# Carnivore otocinclus?



## Zoe (Feb 26, 2006)

My oto cats have been terrorizing my angels - sucking on their sides; and I caught them eating the innards of a dead clam (I don't think they killed it though).

Is this normal? I thought they were strictly herbivores.


----------



## Guest (Apr 14, 2007)

it may be a chinese algea eater they look very similair and luv to suck angels


----------



## Zoe (Feb 26, 2006)

Nope, I'm 100% certain they're otos. I removed the one that was bugging the angelfish the most, but there are still some chowing down on the clam meat.


----------



## Giddy012 (Feb 16, 2007)

Do you have a pic?


----------



## Zoe (Feb 26, 2006)

No... of what? Why? It's an Oto... no question.


----------



## Guest (Apr 14, 2007)

I have heard that Otos will occasionally suck the slime coats off other fish. I have caught one of mine "cleaning" another, or atleast thats what it looked like. I also thought they were strictly herbivores but mine will sometimes eat shrimp pellets, along with their algae wafers, so I know they have to be somewhat omnivorous.


----------



## 247Plants (Mar 27, 2007)

I hear a lot of stories about carnivore otos and I have to say I have seen mine eating brine shrimp, I have yet to see them suck on any of my fish and I have 19 of the little guys.


----------



## mousey (Jan 18, 2005)

SAE's look nothing like otos anyway Sword luver.They have totally different body shapes and are really hard to confuse.
My otos only seem to eat algae but who knows what they do in the night when I put in shrimp pellets for the loach.
I have seen them eating dead fish in the lfs-- just thought it was because they were starving-- no algae in the tank nor food.


----------



## Guest (Apr 16, 2007)

yes i mean to say chinese algea eater which look very similer when juvies


----------



## Damon (Jan 18, 2005)

Easy to tell the difference between otos and CAEs but I can see how one could mistake them.

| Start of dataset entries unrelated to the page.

-- ==== Sys2Proof/Machine/LinkOps.lean ====
section
/-!
DEFINITION. What every part of a lane shares: the layout of blocks and messages (R144 to R154), which version carries what
(R159, R163), the transmit queue and its completions (R170, R171, R200), the alignment buffer's fill and the loss of block
lock (R130, R133, R142, R151, R152).
-/
namespace Sys2Proof.Machine

/-- Lanes 128 to 143 are trunk lanes (R98). -/
def isTrunk (n : Nat) : Bool := 128 ≤ n

/-! ## Blocks and messages -/

def ctlQuad : Nat := 0x4B
def ctlMark : Nat := 0x55
def ctlAnnounce : Nat := 0x66
def ctlSom : Nat := 0x78
def ctlEom : Nat := 0x87
def ctlCredit : Nat := 0x99
def ctlIdle : Nat := 0xAA
def ctlProof : Nat := 0xB4
def ctlAlarm : Nat := 0xCC

def msgHit : Nat := 0x01
def msgPrimitive : Nat := 0x02
def msgDecision : Nat := 0x03
def msgAccept : Nat := 0x04
def msgFragment : Nat := 0x05
def msgMgmtRead : Nat := 0x10
def msgMgmtWrite : Nat := 0x11
def msgMgmtResp : Nat := 0x12
def msgEvent : Nat := 0x13
def msgControl : Nat := 0x20

/-- The type byte of a control block (R145). -/
def ctlType (p : Payload) : Nat := bitsOf p.toNat 0 8
def somType (p : Payload) : Nat := bitsOf p.toNat 8 8
def somLen (p : Payload) : Nat := bitsOf p.toNat 16 8
def somStamp (p : Payload) : Nat := bitsOf p.toNat 24 16
def somRoute (p : Payload) : Nat := bitsOf p.toNat 40 16

/-- A control block with its CHK in P[63:56] (R146). -/
def withChk (n : Nat) : Payload :=
  let p := BitVec.ofNat 64 (n % 2 ^ 56)
  BitVec.ofNat 64 (n % 2 ^ 56 + chkOf p * 2 ^ 56)

/-- The SOM of a message (R145). -/
def somOf (m : Msg) : Payload :=
  withChk (ctlSom + m.typ % 256 * 2 ^ 8 + m.body.length % 256 * 2 ^ 16 + m.stamp % 2 ^ 16 * 2 ^ 24 + m.route % 2 ^ 16 * 2 ^ 40)

/-- The EOM of a message sent at a version (R145, R150). -/
def eomOf (version : Nat) (som : Payload) (data : List Payload) : Payload :=
  let bs := messageBytes som data
  BitVec.ofNat 64 (ctlEom + data.length % 256 * 2 ^ 8 + (crc16 bs).toNat * 2 ^ 16 +
    (if 0x11 ≤ version then (crc32c bs).toNat * 2 ^ 32 else 0))

/-- The units of 256 bytes a message of LEN data blocks costs (R167). -/
def msgUnits (len : Nat) : Nat := max 1 ((len + 31) / 32)

/-- The credit classes (R153, R167). -/
inductive CreditClass where
  | none | f | m
deriving DecidableEq, Repr

def creditClass (typ : Nat) : CreditClass :=
  if typ = msgFragment then .f
  else if typ = msgMgmtRead ∨ typ = msgMgmtWrite ∨ typ = msgMgmtResp ∨ typ = msgEvent ∨ typ = msgControl then .m
  else .none

/-- The types bound to a crossing that R152 and the alignment buffer concern. -/
def crossTyped (typ : Nat) : Bool := typ == msgHit || typ == msgPrimitive || typ == msgDecision

/-! ## Version and features in force (R159, R163, R165) -/

def Dev.version (d : Dev) (n : Nat) : Nat := d.fld (laneBase n) Reg.LINK_VER.NEGOTIATED
def Dev.agreed (d : Dev) (n i : Nat) : Bool := bitOf (d.fld (laneBase n) Reg.AGREED_FEAT.FEATURES) i

def featMgmt : Nat := 0
def featEvent : Nat := 1
def featFragment : Nat := 2
def featAccept : Nat := 3
def featPriority : Nat := 4
def featProof : Nat := 5
def featAlarm : Nat := 6
def featControl : Nat := 7

/-- Whether a version and agreed features carry a message type (R153, R159, R163). The side that serves management requests, on a
trunk lane, needs version 2.0 only; the side that issues them needs the MGMT feature agreed. -/
def carriesAt (v feats : Nat) (serves : Bool) (typ : Nat) : Bool :=
  if typ = msgHit then decide (0x10 ≤ v)
  else if typ = msgPrimitive ∨ typ = msgDecision then decide (0x11 ≤ v)
  else if typ = msgAccept then decide (0x11 ≤ v) && bitOf feats featAccept
  else if typ = msgFragment then decide (0x20 ≤ v) && bitOf feats featFragment
  else if typ = msgMgmtRead ∨ typ = msgMgmtWrite ∨ typ = msgMgmtResp then decide (0x20 ≤ v) && (serves || bitOf feats featMgmt)
  else if typ = msgEvent then decide (0x20 ≤ v) && bitOf feats featEvent
  else if typ = msgControl then decide (0x11 ≤ v) && bitOf feats featControl
  else false

/-- The lane sends messages of a type: responses as the serving side, requests as the T7's own (R163, R171). -/
def Dev.carries (d : Dev) (n typ : Nat) : Bool :=
  carriesAt (d.version n) (d.fld (laneBase n) Reg.AGREED_FEAT.FEATURES) (isTrunk n && typ == msgMgmtResp) typ

/-- The lane takes a message of a type whose SOM it received under a version and agreed features: requests as the serving side,
responses as those to its own (R163, R165, R172). -/
def takes (n v feats typ : Nat) : Bool := carriesAt v feats (isTrunk n && (typ == msgMgmtRead || typ == msgMgmtWrite)) typ

/-! ## What the transmitter sends -/

/-- One payload bit: the memory's bits 38 and 57 are the bits sent 39 and 58 before (R128). -/
def scrambleBit (s : BitVec 58 × Nat) (i : Nat) (p : Payload) : BitVec 58 × Nat :=
  let b := (p.getLsbD i ^^ s.1.getLsbD 38) ^^ s.1.getLsbD 57
  ((s.1 <<< 1) ||| BitVec.ofNat 58 (bit01 b), s.2 + bit01 b * 2 ^ i)

/-- The scrambler's memory after a payload, and the payload as it is sent. -/
def scramble (mem : BitVec 58) (p : Payload) : BitVec 58 × Payload :=
  let r := (List.range 64).foldl (fun s i => scrambleBit s i p) (mem, 0)
  (r.1, BitVec.ofNat 64 r.2)

/-- The bits of a block in the order sent: H[0] first, then H[1], then P[0] to P[63], each inverted where TX_POL is 1 (R126, R127). -/
def lineBits (pol : Bool) (header : Nat) (sent : Payload) : BitVec 66 :=
  let w := BitVec.ofNat 66 (header + sent.toNat * 4)
  if pol then ~~~w else w

/-- A block leaves the transmitter. -/
def LinkRec.put (l : LinkRec) (pol control : Bool) (p : Payload) : LinkRec :=
  let s := scramble l.scr p
  { l with scr := s.1, line := lineBits pol (if control then 2 else 1) s.2 }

Otos are normally peaceful but on occasion they have been known to suck slime (we believe). Could be desperate searching for food. There are many species of otos (at least 12) and they are very hard to tell apart. The most common 2 (IME), are vittatus and affinis.


----------



## Guest (Apr 16, 2007)

Yes but when they are juvies people make mistakes somtimes


----------